» TASK PROMPT:
Reproduce exactly the lines below from the one containing "rcases tryWindow_cases s" through the one containing "theorem afterFillDone_eq_tryWindow (h", including both, and nothing else.

Dataset records:
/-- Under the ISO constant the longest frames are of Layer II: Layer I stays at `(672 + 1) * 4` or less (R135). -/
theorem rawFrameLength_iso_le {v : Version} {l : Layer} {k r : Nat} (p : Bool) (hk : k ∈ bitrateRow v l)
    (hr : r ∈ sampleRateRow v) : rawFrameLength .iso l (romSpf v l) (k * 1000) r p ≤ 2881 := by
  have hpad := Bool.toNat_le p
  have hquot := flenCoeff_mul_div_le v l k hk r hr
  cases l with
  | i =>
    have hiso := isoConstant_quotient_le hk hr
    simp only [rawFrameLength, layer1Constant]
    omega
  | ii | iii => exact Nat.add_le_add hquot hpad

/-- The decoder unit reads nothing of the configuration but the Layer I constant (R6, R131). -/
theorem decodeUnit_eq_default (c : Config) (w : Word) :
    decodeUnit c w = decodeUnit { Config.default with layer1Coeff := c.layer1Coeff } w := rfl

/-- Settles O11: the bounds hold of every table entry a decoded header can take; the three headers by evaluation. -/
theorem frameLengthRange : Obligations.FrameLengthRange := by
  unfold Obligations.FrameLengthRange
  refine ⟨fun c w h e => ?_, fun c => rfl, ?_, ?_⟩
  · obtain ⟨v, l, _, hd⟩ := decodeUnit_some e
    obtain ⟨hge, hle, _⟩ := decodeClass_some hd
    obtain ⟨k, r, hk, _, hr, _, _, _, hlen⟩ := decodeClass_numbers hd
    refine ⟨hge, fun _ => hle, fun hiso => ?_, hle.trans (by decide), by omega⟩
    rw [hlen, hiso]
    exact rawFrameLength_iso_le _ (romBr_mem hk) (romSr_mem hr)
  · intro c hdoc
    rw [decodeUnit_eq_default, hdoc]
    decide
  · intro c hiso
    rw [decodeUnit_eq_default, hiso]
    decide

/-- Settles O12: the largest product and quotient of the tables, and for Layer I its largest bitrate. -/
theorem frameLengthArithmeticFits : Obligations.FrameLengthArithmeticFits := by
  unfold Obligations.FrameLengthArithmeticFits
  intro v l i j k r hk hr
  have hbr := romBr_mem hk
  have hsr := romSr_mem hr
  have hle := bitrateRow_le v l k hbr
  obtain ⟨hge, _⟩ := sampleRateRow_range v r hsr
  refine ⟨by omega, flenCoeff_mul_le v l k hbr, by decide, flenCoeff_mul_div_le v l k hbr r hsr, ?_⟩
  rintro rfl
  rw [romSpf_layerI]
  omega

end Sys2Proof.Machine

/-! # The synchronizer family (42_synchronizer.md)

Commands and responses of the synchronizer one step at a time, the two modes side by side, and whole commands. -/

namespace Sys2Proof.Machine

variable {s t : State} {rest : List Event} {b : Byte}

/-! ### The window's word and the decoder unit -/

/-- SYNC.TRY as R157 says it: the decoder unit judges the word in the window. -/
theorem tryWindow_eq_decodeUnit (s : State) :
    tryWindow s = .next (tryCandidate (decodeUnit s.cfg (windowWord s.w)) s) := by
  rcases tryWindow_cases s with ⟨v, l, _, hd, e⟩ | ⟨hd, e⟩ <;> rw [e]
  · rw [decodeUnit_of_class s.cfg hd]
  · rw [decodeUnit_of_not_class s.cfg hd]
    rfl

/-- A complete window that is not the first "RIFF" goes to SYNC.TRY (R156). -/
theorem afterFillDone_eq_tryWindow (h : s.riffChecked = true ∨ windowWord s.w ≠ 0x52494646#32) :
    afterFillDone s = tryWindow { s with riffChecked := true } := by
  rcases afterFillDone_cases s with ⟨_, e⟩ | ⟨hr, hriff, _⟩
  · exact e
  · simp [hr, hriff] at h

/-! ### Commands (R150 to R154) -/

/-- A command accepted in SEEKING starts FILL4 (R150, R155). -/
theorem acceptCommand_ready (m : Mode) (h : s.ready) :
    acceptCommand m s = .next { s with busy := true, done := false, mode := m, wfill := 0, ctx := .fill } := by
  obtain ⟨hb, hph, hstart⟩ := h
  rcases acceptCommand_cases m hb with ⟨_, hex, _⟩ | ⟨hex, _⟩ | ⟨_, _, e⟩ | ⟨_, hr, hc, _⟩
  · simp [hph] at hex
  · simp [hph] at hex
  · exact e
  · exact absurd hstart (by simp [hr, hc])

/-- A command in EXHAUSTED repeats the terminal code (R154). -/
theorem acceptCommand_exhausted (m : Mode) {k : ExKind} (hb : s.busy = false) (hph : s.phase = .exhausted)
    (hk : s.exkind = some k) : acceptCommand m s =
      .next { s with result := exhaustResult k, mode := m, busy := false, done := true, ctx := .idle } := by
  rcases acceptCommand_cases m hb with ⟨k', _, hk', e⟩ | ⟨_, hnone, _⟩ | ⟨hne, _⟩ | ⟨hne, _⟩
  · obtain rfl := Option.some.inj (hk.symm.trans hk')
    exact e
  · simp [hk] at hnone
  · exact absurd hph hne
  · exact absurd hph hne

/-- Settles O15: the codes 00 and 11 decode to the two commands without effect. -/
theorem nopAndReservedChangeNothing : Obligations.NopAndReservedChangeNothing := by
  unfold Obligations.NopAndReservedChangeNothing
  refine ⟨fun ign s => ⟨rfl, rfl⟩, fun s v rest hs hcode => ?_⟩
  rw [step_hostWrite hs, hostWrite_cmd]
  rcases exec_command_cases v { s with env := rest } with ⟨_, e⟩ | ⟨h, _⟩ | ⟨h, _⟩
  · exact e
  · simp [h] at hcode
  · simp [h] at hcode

==

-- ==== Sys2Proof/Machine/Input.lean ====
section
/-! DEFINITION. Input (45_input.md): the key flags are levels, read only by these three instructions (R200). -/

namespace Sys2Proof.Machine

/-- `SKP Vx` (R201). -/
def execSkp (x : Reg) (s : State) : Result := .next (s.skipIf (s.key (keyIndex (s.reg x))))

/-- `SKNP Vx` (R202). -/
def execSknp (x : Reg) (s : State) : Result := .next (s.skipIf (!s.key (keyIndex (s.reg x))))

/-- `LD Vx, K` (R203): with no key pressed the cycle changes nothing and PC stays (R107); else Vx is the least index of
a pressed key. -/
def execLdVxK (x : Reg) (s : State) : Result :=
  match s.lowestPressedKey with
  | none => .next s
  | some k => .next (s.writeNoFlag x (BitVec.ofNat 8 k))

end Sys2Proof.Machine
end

» RESPONSE TO THE TASK:
  rcases tryWindow_cases s with ⟨v, l, _, hd, e⟩ | ⟨hd, e⟩ <;> rw [e]
  · rw [decodeUnit_of_class s.cfg hd]
  · rw [decodeUnit_of_not_class s.cfg hd]
    rfl

/-- A complete window that is not the first "RIFF" goes to SYNC.TRY (R156). -/
theorem afterFillDone_eq_tryWindow (h : s.riffChecked = true ∨ windowWord s.w ≠ 0x52494646#32) :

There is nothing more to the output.